Guest Blog | July 1, 2011 | Coal, Energy Policy

Me neither.

Unfortunately for ratepayers, a report published by consumer advocate Georgia Watch on June 22 suggests that customers of Power4Georgians member EMCs (Cobb, Central Georgia, Snapping Shoals, Upson and Washington EMC) could see their electric rates jump 10-20% when the proposed coal-fired Plant Washington comes online. The report, which only includes the impact of Plant Washington and not the second proposed plant, Ben Hill, underscores the concerns about cost we’ve previously discussed here.

Power4Georgians Plant Washington Coal-Fired Power Plant: Too High a Price for Consumers demonstrates that:
•    During the first year of the plant’s operation, the average electric rate increase would be 16 percent, eight times higher than what consumers might normally expect.
•    In actual dollars (for an average household using 1000 kWh per month) this is an average additional cost of $208.00 to the household budget annually. Depending upon where consumers live, the annual increase would range from $165 to $240.
•    During the early years of Plant Washington’s coal-fired operation consumers can expect at least an additional $50.00 annual charge to pay for the cost of new carbon regulations.

The report’s author, Tom Sanzillo of T. R. Rose Associates, used a wide variety of government and market data, stock analyst reports, and comparisons to other plants to prepare the report. In the report he points out that:

Power4Georgians…has offered no publicly available, up-to-date comprehensive financial model of Plant Washington…. This report provides several examples of developers, at various stages of the process that have provided the public with comprehensive information and frequent updates. Such information is usually provided by professional experts and [is] independently verifiable. P4G’s lack of/unwillingness to provide similar information stands in stark contrast to other plant developers’ efforts toward transparency.

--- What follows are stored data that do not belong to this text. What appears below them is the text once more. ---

theorem next_of_onNext {r : Result} {check : State → Bool} (h : onNext r check = true) :
    ∃ t, r = .next t ∧ check t = true := by
  cases r with
  | next t => exact ⟨t, rfl, h⟩
  | fault f => cases h
  | refused r => cases h

theorem fault_of_onFault {r : Result} {check : Fault → Bool} (h : onFault r check = true) :
    ∃ f, r = .fault f ∧ check f = true := by
  cases r with
  | next t => cases h
  | fault f => exact ⟨f, rfl, h⟩
  | refused r => cases h

theorem refused_of_isRefused {r : Result} (h : isRefused r = true) : ∃ x, r = .refused x := by
  cases r with
  | next t => cases h
  | fault f => cases h
  | refused x => exact ⟨x, rfl⟩

/-- One cycle with the word at `PC`. -/
def cycleOf (w : Word) (s : State) : Result := step (s.withFetchWord 16 w.toNat)

/-- The reset state with registers x and y set. -/
def withRegs (x : Nibble) (a : Byte) (y : Nibble) (b : Byte) : State := (State.reset.writeV x a).writeV y b

/-- The reset state with one key pressed. -/
def withKeyDown (j : Nat) (h : j < 16) : State := State.reset.setKeys (State.reset.k.set j true h)

/-- The bytes of a state at an address. -/
def bytesAt (s : State) (a n : Nat) : List Byte := s.loadBytes a n

/-! ### Well-formedness: terms that stand for no word are refused -/

theorem test_nop_of_clear_refused : (Instr.nop 0x00E0).wellFormed = false := by decide
theorem test_nop_of_return_refused : (Instr.nop 0x012E).wellFormed = false := by decide
theorem test_nop_of_immediate_refused : (Instr.nop 0x6005).wellFormed = false := by decide
theorem test_nop_of_alu_refused : (Instr.nop 0x812E).wellFormed = false := by decide
theorem test_nop_of_key_refused : (Instr.nop 0xE10E).wellFormed = false := by decide
theorem test_nop_of_timer_refused : (Instr.nop 0xF107).wellFormed = false := by decide
theorem test_nop_of_unmapped_accepted : (Instr.nop 0x8129).wellFormed = true := by decide

/-! ### Decode: one word per constructor, its bits written out from the encodings of spec/30_encoding.md -/

theorem test_decode_cls : decodeWord 0b0000_0000_1110_0000#16 = .cls := by decide
theorem test_decode_ret : decodeWord 0b0000_0000_1110_1110#16 = .ret := by decide
theorem test_decode_jp : decodeWord 0b0001_1010_1011_1100#16 = .jp 0xABC := by decide
theorem test_decode_call : decodeWord 0b0010_0010_0000_1010#16 = .call 0x20A := by decide
theorem test_decode_seImm : decodeWord 0b0011_1010_0000_0101#16 = .seImm 0xA 0x05 := by decide
theorem test_decode_sneImm : decodeWord 0b0100_1010_0000_0101#16 = .sneImm 0xA 0x05 := by decide
theorem test_decode_seReg : decodeWord 0b0101_0001_0010_0000#16 = .seReg 1 2 := by decide
theorem test_decode_ldImm : decodeWord 0b0110_0011_1000_0001#16 = .ldImm 3 0x81 := by decide
theorem test_decode_addImm : decodeWord 0b0111_1111_0000_0010#16 = .addImm 0xF 0x02 := by decide
theorem test_decode_ldReg : decodeWord 0b1000_0001_0010_0000#16 = .ldReg 1 2 := by decide
theorem test_decode_orReg : decodeWord 0b1000_0001_0010_0001#16 = .orReg 1 2 := by decide
theorem test_decode_andReg : decodeWord 0b1000_0001_0010_0010#16 = .andReg 1 2 := by decide
theorem test_decode_xorReg : decodeWord 0b1000_0001_0010_0011#16 = .xorReg 1 2 := by decide
theorem test_decode_addReg : decodeWord 0b1000_0001_0010_0100#16 = .addReg 1 2 := by decide
theorem test_decode_subReg : decodeWord 0b1000_0001_0010_0101#16 = .subReg 1 2 := by decide
theorem test_decode_shr : decodeWord 0b1000_0001_0010_0110#16 = .shr 1 := by decide
theorem test_decode_subn : decodeWord 0b1000_0001_0010_0111#16 = .subn 1 2 := by decide
theorem test_decode_shl : decodeWord 0b1000_0001_0010_1110#16 = .shl 1 := by decide
theorem test_decode_sneReg : decodeWord 0b1001_0001_0010_0000#16 = .sneReg 1 2 := by decide
theorem test_decode_ldI : decodeWord 0b1010_0011_0000_0000#16 = .ldI 0x300 := by decide
theorem test_decode_jpV0 : decodeWord 0b1011_0001_0010_0011#16 = .jpV0 0x123 := by decide
theorem test_decode_rnd : decodeWord 0b1100_0001_0000_1111#16 = .rnd 1 0x0F := by decide
theorem test_decode_drw : decodeWord 0b1101_0101_1010_0111#16 = .drw 5 0xA 7 := by decide
theorem test_decode_skp : decodeWord 0b1110_0001_1001_1110#16 = .skp 1 := by decide
theorem test_decode_sknp : decodeWord 0b1110_0001_1010_0001#16 = .sknp 1 := by decide
theorem test_decode_ldVxDt : decodeWord 0b1111_0001_0000_0111#16 = .ldVxDt 1 := by decide
theorem test_decode_ldVxK : decodeWord 0b1111_0010_0000_1010#16 = .ldVxK 2 := by decide
theorem test_decode_ldDtVx : decodeWord 0b1111_0100_0001_0101#16 = .ldDtVx 4 := by decide
theorem test_decode_ldStVx : decodeWord 0b1111_0010_0001_1000#16 = .ldStVx 2 := by decide
theorem test_decode_addI : decodeWord 0b1111_0001_0001_1110#16 = .addI 1 := by decide
theorem test_decode_ldF : decodeWord 0b1111_0000_0010_1001#16 = .ldF 0 := by decide
theorem test_decode_ldB : decodeWord 0b1111_0011_0011_0011#16 = .ldB 3 := by decide
theorem test_decode_storeRegs : decodeWord 0b1111_0001_0101_0101#16 = .storeRegs 1 := by decide
theorem test_decode_loadRegs : decodeWord 0b1111_0010_0110_0101#16 = .loadRegs 2 := by decide
theorem test_decode_nop : decodeWord 0b1000_0001_0010_1000#16 = .nop 0x8128 := by decide

/-- The bytes of memory are read high byte first (S2). -/
theorem test_decode_bytes : decodeBytes [0x60, 0x05, 0x61] = .ok (.ldImm 0 0x05, [0x61]) := by decide

theorem test_encode_shift : encode (.shl 1) = 0x810E := by decide

theorem test_table_word : decodeTableWord 16 0xD5A7 = some (.drw 5 0xA 7) := by decide

/-! ### Results, one cycle each -/

/-- T-DRW-14. -/
theorem test_cls_clears :
    onNext (cycleOf 0x00E0 ({ State.reset with fb := toggleCell State.reset.fb 3 5, dt := 1 })) (fun t => !(cellAt t.fb 3 5) && t.pc == 0x202 && t.dt == 0) = true := by decide +kernel

/-- The cycle of the reset state with no ROM: 0x0000 is a clear display (R210). -/
theorem test_reset_runs_clear :
    onNext (step State.reset) (fun t => t.pc == 0x202 && t.opc == 0) = true := by decide +kernel

/-- T-FLOW-8. -/
theorem test_ret_pops :
    onNext (cycleOf 0x00EE (({ State.reset with sp := 1 }.setPc 0x300).writeStack 0 0x206)) (fun t => t.sp == 0 && t.pc == 0x206 && t.readStack 0 == 0x206) = true := by decide +kernel

/-- T-FLOW-9, T-TMR-9. -/
theorem test_ret_underflow :
    onFault (cycleOf 0x00EE ({ State.reset with dt := 5 })) (fun f => f.info == { code := 5, fpc := 0x200, opcode := 0x00EE, value := 0 } && f.after.pc == 0x202 && f.after.dt == 5) = true := by decide +kernel

/-- T-FLOW-2. -/
theorem test_jp_sets_pc :
    onNext (cycleOf 0x1ABC (State.reset)) (fun t => t.pc == 0xABC) = true := by decide +kernel

/-- T-FLOW-22, first cycle. -/
theorem test_jp_to_odd_address :
    onNext (cycleOf 0x1201 (State.reset)) (fun t => t.pc == 0x201) = true := by decide +kernel

/-- T-FLOW-5. -/
theorem test_call_pushes :
    onNext (cycleOf 0x220A (State.reset.setPc 0x204)) (fun t => t.readStack 0 == 0x206 && t.sp == 1 && t.pc == 0x20A) = true := by decide +kernel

Here at SACE we’re still wondering what “secret sauce” makes this plant different from the 153 coal plant proposals that have been canceled since 2007. Could it be personal pork for the project developers?

We continue to have significant doubts about Plant Washington’s viability in light of lower demands and likely cleaner, lower-cost options. In particular, SACE believes that there are great opportunities for energy efficiency in Georgia that have not been fully exploited. Ongoing changes in the energy market around natural gas and clean, renewable energy further call this plant into question.